* [Exercise requirements] From the entries below, tally how many lines contain "rows" and report only that figure.

--- Data supplied Enclosed Below ---

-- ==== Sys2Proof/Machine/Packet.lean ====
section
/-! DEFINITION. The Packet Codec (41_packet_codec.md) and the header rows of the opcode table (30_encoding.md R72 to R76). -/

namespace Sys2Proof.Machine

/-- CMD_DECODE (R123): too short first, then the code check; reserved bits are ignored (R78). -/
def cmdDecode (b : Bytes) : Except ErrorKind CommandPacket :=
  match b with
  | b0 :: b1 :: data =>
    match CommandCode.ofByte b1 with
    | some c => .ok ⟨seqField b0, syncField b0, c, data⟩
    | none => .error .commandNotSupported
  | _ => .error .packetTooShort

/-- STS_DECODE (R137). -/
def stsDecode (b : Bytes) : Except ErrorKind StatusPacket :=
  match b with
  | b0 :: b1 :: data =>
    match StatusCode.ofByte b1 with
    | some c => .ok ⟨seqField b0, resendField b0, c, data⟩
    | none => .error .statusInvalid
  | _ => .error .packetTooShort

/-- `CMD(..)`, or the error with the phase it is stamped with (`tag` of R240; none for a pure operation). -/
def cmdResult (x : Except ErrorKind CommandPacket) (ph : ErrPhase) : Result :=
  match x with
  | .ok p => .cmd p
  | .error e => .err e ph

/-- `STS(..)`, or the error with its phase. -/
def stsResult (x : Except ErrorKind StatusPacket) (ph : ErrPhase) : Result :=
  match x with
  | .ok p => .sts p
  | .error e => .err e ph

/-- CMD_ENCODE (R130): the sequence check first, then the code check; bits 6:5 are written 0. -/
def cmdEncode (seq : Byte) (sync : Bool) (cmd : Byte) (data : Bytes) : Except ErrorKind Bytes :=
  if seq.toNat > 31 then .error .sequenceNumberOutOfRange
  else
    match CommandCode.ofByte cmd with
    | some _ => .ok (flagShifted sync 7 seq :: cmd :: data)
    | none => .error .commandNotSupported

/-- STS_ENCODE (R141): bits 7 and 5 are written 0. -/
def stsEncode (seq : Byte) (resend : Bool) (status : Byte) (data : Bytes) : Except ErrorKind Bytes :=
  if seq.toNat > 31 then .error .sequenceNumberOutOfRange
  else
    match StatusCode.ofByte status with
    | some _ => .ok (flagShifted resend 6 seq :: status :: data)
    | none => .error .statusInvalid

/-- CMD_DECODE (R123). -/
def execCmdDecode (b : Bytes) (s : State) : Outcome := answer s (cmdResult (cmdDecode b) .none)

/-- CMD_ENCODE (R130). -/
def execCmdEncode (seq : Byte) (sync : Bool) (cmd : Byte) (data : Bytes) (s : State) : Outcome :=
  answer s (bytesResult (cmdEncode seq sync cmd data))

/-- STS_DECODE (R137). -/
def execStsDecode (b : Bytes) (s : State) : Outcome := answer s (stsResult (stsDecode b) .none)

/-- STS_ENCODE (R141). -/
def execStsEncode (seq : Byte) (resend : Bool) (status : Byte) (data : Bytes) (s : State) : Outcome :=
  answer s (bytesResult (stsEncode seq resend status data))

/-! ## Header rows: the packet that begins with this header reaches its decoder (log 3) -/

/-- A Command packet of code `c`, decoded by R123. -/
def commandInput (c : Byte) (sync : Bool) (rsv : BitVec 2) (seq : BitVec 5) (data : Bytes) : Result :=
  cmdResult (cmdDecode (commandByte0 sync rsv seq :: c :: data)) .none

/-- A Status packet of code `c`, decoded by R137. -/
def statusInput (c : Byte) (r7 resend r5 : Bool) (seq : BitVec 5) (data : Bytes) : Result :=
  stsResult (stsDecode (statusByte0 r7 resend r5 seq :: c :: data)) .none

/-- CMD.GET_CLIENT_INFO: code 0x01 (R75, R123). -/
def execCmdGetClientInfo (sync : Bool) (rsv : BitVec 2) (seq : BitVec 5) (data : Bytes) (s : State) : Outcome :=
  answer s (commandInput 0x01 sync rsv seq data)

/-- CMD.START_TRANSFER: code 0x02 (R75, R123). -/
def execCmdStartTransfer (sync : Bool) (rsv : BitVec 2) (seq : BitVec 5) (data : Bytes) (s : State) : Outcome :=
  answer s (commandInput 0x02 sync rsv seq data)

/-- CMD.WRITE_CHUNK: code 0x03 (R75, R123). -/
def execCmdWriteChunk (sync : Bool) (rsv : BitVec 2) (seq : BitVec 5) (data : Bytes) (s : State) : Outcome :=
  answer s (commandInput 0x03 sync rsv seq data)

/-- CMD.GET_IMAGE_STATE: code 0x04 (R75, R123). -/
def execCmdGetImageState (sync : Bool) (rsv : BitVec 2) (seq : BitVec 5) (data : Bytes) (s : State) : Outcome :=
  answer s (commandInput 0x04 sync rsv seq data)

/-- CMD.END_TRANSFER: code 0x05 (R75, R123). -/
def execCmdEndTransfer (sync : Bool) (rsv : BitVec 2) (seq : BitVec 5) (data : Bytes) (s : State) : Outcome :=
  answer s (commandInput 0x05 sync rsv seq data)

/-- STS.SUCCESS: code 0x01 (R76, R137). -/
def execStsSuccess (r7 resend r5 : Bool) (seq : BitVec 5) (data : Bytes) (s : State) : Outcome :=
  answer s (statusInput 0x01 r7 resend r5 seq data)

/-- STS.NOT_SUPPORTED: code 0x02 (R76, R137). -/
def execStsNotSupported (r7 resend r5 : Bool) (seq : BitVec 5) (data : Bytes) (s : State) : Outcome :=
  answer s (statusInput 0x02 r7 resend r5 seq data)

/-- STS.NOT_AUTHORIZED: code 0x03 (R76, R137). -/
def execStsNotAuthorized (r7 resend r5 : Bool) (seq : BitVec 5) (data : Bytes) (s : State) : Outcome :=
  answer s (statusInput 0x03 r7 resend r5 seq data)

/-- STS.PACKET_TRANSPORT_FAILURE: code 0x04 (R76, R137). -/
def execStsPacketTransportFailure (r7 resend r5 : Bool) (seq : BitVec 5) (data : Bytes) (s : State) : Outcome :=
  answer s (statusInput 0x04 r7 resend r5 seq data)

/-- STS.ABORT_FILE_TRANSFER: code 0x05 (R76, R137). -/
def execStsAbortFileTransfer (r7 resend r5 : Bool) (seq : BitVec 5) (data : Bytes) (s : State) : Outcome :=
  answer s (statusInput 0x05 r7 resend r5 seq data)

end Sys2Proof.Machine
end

--- End of Enclosed Data supplied ---
--- Data supplied Enclosed Below ---

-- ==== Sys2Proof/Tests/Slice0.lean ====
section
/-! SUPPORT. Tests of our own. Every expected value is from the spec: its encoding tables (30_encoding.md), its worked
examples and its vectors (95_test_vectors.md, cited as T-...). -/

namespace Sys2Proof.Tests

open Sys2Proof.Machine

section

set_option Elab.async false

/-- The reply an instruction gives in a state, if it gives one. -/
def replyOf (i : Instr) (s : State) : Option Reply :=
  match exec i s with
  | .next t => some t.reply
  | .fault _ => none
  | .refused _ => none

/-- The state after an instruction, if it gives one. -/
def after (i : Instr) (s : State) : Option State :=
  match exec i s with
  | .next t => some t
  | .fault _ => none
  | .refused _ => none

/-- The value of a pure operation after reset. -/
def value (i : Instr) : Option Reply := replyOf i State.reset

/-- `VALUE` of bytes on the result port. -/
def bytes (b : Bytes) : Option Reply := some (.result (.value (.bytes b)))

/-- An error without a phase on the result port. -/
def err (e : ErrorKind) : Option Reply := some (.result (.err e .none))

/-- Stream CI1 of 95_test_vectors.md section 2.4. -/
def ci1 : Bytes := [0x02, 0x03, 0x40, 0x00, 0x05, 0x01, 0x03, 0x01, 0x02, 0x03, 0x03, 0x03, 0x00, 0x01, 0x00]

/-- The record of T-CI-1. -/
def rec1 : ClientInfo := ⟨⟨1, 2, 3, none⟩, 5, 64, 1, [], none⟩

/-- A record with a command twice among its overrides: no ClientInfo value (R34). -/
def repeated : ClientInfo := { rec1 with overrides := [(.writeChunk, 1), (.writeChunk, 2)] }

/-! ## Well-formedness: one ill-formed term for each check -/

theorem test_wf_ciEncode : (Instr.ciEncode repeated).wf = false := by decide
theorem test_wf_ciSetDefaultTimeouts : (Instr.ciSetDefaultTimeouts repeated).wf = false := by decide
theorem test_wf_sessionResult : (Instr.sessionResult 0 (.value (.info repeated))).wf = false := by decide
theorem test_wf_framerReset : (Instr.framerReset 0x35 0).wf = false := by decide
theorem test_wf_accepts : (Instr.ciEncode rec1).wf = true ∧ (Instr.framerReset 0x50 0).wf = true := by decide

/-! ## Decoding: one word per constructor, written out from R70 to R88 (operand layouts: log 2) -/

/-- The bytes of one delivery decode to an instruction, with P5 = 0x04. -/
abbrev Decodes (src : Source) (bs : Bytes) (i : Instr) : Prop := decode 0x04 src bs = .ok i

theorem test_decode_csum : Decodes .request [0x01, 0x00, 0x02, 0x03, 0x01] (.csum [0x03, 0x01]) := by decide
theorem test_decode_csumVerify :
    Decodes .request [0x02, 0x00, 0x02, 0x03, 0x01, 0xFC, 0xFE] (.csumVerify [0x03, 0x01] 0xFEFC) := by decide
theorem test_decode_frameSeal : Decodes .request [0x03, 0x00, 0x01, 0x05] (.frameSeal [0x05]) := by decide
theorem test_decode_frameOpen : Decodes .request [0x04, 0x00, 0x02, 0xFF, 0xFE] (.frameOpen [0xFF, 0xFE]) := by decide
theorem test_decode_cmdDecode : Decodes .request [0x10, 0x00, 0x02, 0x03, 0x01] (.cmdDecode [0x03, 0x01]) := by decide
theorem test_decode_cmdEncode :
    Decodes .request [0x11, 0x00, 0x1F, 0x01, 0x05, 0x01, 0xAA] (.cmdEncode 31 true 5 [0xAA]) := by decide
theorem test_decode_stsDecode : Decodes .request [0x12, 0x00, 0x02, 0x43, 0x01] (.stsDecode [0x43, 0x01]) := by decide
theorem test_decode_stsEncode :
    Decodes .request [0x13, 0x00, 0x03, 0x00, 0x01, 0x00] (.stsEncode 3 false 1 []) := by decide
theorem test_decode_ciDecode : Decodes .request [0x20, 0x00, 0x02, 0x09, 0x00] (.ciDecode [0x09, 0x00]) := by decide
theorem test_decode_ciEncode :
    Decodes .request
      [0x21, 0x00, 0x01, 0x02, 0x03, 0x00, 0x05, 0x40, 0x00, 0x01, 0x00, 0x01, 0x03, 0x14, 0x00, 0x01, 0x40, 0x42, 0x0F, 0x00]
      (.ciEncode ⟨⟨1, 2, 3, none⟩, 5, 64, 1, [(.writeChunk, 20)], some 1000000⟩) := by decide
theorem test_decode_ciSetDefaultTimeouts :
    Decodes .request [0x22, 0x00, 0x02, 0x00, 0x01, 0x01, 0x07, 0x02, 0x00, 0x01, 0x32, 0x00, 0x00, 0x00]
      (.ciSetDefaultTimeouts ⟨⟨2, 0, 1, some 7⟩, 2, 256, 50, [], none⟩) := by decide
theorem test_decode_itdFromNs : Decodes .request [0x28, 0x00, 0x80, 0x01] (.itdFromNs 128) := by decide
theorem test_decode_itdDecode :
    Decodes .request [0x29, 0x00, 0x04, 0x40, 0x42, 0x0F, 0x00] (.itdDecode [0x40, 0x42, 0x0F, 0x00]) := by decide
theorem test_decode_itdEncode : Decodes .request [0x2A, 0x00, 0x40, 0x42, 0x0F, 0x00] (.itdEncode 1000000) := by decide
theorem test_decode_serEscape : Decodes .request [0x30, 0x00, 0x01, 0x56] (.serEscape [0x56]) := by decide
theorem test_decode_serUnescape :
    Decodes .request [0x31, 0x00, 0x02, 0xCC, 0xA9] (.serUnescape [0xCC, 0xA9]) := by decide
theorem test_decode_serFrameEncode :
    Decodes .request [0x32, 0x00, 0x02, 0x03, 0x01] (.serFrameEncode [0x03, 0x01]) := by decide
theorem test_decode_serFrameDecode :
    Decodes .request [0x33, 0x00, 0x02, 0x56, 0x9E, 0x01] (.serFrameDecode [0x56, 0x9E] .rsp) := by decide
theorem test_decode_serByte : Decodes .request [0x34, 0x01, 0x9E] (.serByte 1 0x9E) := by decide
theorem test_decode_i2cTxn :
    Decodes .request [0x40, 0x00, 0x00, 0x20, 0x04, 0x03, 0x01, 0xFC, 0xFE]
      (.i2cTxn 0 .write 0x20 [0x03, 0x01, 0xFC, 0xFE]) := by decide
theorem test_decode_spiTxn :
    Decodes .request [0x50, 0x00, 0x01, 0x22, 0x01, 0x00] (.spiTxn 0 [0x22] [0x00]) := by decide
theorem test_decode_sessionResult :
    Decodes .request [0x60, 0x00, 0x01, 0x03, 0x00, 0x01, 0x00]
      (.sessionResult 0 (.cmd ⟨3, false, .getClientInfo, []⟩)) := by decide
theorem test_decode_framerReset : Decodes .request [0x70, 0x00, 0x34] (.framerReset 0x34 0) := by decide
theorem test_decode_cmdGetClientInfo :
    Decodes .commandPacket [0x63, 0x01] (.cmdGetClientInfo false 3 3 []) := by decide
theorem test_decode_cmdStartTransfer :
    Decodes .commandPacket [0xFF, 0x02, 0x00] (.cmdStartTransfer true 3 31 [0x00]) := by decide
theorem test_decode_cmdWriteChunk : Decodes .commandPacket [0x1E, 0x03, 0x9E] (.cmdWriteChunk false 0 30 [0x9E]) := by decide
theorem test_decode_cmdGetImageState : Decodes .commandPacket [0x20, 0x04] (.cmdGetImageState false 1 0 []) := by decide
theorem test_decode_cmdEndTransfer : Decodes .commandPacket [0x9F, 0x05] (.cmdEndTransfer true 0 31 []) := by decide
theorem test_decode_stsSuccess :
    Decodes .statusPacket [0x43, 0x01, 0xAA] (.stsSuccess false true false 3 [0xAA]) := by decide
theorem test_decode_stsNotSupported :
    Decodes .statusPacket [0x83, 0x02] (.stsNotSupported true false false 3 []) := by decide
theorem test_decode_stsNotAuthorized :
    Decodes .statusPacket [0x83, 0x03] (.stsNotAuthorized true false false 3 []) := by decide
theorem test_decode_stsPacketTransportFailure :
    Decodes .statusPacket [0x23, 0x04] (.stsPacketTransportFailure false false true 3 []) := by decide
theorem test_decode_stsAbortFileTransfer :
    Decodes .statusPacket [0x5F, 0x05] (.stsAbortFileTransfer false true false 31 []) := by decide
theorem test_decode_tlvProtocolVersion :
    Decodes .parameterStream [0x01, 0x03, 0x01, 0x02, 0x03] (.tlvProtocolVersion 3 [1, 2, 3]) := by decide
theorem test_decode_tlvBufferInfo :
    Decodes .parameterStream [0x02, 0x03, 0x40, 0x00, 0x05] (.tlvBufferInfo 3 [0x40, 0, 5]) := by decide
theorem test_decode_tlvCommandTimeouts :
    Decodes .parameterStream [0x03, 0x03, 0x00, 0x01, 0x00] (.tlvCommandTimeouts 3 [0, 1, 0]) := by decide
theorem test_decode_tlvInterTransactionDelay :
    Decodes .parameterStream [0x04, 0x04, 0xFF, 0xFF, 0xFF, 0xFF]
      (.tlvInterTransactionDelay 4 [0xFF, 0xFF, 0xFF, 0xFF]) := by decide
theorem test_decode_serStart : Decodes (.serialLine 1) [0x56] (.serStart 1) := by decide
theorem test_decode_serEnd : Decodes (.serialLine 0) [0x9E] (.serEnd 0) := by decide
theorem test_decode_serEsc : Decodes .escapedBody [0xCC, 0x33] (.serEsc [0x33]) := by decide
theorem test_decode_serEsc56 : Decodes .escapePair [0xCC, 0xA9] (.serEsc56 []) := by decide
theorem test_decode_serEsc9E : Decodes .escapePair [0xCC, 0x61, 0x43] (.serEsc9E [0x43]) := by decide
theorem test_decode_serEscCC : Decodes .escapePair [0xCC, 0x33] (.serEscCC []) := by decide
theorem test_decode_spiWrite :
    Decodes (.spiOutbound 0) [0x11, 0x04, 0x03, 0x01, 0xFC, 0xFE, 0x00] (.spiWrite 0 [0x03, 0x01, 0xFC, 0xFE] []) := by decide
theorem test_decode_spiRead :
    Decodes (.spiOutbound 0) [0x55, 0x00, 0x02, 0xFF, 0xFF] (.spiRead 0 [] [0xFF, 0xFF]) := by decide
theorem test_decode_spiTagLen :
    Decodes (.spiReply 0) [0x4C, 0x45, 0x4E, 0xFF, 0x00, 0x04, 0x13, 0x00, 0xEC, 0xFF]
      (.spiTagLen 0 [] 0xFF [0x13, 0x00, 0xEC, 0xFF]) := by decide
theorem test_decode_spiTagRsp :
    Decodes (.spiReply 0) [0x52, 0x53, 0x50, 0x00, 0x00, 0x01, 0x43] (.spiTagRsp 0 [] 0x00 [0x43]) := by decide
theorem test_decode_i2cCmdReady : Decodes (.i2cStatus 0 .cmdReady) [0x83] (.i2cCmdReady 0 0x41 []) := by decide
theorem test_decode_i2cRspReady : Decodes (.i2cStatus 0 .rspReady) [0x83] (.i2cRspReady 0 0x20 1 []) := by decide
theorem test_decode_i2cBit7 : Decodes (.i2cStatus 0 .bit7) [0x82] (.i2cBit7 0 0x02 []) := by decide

--- End of Enclosed Data supplied ---
--- Data supplied Enclosed Below ---

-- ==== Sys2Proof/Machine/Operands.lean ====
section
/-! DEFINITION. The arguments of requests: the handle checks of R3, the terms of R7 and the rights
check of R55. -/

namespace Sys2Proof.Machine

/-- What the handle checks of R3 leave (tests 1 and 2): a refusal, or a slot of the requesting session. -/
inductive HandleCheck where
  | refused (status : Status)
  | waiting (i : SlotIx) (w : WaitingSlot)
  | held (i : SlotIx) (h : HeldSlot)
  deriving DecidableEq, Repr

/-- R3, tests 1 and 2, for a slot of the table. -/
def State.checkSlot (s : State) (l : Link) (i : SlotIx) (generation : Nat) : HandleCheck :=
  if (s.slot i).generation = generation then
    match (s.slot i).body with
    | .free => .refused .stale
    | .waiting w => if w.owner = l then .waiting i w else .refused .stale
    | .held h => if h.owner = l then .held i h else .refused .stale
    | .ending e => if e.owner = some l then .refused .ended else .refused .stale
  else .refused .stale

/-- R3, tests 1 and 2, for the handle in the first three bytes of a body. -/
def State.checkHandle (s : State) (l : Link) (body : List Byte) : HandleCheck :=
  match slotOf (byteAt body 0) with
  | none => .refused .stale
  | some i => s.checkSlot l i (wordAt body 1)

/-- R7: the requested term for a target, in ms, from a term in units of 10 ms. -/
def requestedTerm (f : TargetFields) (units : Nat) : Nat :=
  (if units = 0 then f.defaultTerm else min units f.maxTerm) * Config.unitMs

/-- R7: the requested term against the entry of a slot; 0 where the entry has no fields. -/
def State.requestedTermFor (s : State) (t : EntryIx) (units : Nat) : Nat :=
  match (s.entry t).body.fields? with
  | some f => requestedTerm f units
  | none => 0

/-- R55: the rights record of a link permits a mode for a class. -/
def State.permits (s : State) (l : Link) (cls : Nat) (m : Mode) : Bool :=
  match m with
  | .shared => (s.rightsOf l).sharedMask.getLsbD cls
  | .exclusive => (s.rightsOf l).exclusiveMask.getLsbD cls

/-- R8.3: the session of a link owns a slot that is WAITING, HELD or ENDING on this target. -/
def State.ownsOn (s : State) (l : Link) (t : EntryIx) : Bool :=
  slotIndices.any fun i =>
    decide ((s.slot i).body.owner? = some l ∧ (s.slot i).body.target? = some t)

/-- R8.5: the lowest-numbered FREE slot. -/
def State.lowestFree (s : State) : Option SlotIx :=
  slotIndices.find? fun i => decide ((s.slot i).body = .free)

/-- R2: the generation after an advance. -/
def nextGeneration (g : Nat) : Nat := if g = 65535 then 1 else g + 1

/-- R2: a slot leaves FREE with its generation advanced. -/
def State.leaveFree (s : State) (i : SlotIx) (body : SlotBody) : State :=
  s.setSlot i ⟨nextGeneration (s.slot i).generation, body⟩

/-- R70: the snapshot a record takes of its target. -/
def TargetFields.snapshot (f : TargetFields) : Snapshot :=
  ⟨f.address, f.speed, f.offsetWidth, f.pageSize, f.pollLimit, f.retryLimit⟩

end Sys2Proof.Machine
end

--- End of Enclosed Data supplied ---

* [Answer box] 2